**Work instruction**
For the word "operations", return each line of the data in which it occurs.

**Supplied data**
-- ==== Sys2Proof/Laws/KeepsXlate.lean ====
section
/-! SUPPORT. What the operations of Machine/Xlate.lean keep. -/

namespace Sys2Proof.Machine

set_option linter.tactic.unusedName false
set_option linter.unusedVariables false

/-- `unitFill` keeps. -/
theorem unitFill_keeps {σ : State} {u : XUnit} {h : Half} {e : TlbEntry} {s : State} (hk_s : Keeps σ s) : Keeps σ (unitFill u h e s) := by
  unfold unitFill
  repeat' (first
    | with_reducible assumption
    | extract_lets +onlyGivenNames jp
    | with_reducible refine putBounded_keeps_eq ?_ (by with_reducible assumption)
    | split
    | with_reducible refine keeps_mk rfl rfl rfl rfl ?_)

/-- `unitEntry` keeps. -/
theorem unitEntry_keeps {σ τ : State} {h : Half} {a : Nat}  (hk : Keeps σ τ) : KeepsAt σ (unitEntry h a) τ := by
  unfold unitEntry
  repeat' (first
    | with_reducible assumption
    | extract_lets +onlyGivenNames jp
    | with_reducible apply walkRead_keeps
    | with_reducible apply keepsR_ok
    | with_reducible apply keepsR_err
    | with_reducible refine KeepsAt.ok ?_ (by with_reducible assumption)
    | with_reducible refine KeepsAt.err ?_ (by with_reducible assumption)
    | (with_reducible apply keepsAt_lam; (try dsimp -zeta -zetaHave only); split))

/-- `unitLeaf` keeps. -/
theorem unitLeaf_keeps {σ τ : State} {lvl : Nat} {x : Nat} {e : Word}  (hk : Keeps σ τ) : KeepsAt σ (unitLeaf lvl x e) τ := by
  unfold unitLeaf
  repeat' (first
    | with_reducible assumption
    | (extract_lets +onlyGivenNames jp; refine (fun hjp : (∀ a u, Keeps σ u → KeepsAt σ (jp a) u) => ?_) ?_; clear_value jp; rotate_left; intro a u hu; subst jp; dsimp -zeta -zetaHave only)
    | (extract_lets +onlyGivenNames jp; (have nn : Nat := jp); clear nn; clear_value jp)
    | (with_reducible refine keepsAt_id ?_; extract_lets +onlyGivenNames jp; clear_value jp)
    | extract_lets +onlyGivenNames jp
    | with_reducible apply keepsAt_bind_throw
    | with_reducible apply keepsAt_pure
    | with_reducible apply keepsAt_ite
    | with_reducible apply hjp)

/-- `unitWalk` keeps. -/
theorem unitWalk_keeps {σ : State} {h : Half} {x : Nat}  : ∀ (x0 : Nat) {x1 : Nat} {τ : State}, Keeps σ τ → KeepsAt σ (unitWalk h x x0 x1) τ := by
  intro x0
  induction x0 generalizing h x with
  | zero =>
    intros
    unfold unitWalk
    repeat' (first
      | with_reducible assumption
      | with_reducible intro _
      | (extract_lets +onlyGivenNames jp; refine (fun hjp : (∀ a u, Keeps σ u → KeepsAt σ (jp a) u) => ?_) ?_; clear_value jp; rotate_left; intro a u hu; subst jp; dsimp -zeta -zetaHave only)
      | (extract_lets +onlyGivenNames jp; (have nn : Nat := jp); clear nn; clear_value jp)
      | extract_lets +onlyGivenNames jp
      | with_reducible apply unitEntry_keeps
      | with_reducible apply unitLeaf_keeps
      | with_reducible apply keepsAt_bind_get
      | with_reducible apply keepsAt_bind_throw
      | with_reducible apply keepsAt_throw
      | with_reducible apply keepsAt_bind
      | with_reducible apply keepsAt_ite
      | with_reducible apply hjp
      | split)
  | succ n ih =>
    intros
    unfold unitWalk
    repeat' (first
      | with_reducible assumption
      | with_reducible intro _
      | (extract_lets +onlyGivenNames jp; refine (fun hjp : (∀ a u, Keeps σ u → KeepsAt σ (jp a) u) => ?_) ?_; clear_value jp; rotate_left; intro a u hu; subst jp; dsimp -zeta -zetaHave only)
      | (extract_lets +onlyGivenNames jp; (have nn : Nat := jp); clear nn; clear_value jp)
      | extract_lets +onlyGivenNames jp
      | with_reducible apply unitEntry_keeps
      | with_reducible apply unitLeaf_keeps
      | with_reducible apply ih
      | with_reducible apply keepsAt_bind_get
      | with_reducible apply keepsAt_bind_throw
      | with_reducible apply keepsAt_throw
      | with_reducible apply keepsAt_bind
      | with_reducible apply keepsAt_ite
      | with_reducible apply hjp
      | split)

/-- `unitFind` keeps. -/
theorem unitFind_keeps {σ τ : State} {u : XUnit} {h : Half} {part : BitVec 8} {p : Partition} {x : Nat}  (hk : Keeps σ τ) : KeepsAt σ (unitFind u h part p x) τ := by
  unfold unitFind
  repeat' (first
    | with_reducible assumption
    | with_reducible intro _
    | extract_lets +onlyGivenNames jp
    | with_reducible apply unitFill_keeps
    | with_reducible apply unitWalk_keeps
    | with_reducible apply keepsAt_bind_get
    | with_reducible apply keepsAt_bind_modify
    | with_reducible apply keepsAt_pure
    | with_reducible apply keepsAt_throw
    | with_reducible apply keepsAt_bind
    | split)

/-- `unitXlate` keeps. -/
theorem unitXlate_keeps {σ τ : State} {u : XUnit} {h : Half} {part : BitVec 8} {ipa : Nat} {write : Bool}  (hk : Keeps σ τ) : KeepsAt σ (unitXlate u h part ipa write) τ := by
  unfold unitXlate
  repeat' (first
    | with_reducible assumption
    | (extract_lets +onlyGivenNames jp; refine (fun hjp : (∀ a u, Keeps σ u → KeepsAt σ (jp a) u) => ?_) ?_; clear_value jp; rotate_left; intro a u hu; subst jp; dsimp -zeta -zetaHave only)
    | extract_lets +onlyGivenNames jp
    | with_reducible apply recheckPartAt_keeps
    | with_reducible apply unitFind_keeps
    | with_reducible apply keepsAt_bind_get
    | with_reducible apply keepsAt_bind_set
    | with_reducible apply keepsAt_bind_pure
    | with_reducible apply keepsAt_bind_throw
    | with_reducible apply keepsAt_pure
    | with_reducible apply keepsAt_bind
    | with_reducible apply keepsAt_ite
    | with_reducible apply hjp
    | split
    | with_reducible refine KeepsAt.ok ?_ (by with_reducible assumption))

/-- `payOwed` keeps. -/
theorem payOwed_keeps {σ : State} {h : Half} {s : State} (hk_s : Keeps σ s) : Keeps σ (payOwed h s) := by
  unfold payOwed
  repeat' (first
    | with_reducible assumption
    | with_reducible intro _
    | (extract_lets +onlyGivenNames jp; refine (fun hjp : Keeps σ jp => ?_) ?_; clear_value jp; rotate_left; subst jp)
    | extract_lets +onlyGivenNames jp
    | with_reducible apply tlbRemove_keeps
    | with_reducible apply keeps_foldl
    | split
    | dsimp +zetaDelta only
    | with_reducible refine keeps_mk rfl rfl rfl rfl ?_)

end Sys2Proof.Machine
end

--

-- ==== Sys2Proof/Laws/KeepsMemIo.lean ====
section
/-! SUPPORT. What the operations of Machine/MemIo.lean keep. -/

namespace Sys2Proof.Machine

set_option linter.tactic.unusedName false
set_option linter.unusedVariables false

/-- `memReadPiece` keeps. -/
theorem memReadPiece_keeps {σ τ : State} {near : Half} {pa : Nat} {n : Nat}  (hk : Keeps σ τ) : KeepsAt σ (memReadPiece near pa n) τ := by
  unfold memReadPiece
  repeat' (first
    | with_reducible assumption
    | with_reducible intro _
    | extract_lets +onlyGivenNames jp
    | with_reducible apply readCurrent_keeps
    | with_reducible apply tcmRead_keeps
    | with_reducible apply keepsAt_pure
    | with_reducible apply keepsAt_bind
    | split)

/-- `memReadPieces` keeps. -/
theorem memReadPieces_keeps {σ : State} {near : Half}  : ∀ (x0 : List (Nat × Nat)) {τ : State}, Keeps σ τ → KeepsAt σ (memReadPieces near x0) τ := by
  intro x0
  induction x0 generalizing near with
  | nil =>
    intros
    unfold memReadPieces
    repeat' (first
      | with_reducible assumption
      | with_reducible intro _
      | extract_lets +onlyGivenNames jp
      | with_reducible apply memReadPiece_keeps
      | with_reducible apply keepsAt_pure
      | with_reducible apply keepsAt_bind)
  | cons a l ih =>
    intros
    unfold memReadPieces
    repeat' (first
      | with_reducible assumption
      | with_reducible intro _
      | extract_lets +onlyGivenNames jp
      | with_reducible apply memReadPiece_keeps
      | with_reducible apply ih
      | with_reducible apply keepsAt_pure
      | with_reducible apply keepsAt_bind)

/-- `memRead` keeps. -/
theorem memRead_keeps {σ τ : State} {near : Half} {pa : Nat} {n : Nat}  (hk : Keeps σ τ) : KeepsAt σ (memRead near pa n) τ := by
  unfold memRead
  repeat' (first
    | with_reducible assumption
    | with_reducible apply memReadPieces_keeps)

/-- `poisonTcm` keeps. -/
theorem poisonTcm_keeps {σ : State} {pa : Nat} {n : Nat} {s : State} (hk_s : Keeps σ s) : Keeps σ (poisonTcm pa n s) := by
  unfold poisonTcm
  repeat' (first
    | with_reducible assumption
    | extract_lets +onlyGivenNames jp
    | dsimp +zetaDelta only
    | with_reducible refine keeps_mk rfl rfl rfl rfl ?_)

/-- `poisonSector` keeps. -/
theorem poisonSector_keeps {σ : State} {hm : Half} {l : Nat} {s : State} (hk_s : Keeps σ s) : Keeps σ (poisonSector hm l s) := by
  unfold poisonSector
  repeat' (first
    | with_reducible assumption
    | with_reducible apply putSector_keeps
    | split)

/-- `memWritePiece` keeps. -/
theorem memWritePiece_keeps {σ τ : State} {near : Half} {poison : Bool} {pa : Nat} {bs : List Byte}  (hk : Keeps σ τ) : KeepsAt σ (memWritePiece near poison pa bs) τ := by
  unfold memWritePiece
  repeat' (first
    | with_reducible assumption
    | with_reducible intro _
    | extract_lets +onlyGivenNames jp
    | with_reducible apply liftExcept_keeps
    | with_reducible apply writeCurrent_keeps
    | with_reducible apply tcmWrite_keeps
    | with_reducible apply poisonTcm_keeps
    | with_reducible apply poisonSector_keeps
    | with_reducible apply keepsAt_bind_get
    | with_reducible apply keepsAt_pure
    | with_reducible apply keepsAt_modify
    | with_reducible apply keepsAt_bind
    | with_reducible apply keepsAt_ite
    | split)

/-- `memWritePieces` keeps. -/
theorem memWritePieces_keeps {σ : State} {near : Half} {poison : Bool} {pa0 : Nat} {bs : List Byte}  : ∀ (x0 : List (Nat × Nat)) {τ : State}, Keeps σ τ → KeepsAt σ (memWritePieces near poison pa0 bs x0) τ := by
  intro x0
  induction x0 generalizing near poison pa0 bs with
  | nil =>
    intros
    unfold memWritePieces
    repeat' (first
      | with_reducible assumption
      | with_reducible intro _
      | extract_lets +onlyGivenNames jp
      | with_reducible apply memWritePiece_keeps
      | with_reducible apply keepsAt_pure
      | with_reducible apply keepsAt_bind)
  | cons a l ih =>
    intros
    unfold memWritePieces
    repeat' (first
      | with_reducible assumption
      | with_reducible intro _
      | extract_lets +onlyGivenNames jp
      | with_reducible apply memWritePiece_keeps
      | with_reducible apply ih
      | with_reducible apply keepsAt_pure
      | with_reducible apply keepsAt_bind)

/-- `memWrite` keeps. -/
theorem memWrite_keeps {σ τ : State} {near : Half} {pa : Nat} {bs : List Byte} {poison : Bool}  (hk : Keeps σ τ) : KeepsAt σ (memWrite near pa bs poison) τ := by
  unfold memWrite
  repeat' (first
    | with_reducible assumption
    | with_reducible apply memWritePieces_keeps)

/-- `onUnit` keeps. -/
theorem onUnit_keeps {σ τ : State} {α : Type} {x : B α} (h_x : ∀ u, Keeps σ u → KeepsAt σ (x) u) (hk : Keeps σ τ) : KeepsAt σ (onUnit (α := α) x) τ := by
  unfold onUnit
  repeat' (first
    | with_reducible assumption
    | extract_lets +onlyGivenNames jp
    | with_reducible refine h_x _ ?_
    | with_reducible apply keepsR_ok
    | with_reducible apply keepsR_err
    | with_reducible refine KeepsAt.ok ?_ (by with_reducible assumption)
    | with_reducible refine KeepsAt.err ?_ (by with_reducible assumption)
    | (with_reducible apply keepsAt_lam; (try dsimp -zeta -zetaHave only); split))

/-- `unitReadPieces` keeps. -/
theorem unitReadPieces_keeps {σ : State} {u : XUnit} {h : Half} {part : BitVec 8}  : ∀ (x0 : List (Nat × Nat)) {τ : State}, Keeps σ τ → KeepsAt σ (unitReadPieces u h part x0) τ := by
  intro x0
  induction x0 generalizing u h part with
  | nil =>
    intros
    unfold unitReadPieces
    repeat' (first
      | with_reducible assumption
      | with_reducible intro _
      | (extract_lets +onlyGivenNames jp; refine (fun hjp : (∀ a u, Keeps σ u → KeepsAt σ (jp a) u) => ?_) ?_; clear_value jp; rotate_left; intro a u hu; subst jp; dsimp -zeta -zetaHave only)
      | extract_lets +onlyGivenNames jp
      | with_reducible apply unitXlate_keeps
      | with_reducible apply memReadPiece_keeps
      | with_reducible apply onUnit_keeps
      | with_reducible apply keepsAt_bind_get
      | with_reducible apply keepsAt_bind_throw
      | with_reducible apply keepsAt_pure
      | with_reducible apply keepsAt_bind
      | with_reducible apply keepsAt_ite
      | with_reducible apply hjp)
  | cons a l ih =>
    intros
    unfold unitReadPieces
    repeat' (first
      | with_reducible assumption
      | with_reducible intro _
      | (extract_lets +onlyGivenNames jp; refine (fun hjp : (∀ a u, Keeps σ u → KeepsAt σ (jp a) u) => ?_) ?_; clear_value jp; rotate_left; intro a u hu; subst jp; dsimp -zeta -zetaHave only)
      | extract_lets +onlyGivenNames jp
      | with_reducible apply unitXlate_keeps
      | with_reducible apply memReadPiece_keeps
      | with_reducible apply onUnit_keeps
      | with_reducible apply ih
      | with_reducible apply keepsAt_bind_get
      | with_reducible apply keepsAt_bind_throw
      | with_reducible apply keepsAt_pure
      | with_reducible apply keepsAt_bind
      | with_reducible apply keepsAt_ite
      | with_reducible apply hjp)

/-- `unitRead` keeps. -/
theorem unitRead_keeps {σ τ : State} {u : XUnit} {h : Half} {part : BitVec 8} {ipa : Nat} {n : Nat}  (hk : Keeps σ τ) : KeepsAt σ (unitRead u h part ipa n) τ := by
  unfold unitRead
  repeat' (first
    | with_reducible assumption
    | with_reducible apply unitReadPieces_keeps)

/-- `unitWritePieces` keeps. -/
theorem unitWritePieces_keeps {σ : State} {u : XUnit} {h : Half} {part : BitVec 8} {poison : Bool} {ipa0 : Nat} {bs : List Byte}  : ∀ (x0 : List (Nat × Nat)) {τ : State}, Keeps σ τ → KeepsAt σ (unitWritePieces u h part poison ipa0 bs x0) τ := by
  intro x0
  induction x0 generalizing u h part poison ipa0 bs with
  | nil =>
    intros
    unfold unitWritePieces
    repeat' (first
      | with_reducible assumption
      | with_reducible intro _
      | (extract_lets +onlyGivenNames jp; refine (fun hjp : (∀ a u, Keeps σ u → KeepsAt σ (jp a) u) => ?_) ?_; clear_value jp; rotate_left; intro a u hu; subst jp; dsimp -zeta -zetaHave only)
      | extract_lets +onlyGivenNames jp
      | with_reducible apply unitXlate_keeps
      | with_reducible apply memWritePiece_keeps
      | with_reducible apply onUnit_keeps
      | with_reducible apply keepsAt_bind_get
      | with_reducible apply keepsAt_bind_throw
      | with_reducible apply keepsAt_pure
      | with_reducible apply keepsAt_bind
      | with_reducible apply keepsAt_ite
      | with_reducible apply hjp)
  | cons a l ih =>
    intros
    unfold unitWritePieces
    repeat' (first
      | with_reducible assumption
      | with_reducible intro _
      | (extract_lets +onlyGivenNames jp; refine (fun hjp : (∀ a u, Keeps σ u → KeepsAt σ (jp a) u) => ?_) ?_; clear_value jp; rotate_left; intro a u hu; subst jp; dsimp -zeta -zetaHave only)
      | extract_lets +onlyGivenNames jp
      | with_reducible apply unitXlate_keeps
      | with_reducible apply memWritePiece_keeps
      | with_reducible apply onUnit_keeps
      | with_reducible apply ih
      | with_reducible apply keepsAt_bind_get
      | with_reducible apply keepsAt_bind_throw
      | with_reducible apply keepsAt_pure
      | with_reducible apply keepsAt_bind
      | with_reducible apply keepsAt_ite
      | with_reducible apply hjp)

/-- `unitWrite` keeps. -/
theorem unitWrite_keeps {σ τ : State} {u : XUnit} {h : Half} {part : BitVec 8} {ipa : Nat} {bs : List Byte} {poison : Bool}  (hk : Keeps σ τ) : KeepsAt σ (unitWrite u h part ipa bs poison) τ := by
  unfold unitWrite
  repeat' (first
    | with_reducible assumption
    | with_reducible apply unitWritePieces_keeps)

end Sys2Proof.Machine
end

...

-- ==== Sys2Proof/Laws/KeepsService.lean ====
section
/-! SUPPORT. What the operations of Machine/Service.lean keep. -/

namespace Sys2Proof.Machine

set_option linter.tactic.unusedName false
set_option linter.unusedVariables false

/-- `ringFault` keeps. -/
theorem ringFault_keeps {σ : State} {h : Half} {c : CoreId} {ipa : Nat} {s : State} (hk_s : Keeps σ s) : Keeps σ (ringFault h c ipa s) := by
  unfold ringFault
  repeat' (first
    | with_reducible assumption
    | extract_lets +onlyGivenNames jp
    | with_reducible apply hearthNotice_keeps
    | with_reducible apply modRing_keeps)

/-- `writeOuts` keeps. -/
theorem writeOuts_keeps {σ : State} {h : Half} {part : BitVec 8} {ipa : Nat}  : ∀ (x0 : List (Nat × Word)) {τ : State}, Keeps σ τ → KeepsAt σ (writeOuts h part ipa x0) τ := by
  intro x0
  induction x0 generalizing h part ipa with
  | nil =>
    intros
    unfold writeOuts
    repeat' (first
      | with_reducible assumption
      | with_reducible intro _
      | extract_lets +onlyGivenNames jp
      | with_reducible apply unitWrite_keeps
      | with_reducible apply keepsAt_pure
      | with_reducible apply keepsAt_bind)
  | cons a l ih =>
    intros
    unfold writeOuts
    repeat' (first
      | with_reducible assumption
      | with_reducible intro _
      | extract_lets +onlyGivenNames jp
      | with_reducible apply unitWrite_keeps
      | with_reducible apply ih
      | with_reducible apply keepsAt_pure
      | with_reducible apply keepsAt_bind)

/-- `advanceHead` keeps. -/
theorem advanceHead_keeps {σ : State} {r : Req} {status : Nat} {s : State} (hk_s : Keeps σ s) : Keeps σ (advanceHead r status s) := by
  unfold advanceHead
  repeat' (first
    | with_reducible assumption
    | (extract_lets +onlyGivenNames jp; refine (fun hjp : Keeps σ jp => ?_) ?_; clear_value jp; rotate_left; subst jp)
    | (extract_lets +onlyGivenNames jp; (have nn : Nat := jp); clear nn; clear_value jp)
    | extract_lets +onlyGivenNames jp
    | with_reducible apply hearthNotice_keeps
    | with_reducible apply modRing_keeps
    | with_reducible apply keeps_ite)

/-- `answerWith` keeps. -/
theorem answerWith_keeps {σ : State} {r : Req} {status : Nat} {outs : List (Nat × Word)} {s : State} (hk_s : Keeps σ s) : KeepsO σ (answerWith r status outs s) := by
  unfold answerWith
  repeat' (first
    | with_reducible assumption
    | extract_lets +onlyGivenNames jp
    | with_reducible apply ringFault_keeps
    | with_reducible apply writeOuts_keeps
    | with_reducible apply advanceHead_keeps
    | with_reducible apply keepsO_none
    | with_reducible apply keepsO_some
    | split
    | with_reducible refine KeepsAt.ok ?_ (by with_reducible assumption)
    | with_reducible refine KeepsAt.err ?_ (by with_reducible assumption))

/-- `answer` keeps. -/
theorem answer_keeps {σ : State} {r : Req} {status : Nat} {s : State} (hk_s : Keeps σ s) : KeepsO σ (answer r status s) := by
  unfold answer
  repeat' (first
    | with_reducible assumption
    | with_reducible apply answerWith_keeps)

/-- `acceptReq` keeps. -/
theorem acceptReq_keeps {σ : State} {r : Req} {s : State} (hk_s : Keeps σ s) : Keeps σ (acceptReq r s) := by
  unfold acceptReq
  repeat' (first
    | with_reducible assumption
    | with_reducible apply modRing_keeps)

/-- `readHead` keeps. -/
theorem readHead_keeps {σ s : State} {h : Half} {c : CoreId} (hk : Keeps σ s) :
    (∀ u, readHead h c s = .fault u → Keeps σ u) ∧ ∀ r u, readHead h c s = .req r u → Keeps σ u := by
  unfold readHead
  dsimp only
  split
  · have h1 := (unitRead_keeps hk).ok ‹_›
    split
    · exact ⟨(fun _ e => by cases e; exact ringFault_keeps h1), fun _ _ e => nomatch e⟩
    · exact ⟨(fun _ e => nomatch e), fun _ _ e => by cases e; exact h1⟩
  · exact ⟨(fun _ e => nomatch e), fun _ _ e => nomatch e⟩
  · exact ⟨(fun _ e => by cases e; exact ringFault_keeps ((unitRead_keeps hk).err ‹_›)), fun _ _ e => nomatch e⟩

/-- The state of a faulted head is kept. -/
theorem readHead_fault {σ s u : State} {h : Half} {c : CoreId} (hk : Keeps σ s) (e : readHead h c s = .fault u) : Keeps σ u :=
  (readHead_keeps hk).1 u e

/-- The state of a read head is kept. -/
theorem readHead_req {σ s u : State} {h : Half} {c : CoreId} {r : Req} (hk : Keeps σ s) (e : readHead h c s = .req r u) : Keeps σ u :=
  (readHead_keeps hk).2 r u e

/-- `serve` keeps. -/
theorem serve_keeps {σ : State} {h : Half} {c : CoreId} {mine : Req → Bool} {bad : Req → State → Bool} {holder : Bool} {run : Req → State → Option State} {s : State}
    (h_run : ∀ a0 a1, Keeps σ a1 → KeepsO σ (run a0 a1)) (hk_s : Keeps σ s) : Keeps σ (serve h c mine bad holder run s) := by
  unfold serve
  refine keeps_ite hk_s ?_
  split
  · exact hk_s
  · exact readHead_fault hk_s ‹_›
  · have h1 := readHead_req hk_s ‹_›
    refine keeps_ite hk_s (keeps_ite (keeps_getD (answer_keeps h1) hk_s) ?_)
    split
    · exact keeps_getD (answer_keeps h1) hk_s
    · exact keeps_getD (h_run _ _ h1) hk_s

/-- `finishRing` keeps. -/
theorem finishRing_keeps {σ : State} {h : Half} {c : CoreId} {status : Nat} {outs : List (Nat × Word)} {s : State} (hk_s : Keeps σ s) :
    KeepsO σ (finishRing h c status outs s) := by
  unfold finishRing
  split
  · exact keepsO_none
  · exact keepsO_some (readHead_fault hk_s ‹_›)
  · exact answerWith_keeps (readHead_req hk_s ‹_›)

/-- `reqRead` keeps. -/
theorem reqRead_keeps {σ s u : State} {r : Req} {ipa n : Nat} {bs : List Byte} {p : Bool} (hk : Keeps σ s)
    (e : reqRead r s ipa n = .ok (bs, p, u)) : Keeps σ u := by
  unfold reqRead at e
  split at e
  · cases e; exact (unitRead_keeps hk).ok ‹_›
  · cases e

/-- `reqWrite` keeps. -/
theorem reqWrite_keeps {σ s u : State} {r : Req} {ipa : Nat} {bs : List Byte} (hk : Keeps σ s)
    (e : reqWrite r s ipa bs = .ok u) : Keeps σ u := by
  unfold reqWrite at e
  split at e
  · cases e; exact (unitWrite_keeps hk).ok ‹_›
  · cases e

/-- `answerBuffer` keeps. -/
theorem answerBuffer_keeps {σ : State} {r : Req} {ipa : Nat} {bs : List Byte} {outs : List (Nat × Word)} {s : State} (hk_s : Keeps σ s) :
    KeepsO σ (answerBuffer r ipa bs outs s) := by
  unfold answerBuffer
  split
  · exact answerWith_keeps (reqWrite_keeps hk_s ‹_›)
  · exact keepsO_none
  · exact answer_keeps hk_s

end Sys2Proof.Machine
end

**Result**
/-! SUPPORT. What the operations of Machine/Xlate.lean keep. -/
/-! SUPPORT. What the operations of Machine/MemIo.lean keep. -/
/-! SUPPORT. What the operations of Machine/Service.lean keep. -/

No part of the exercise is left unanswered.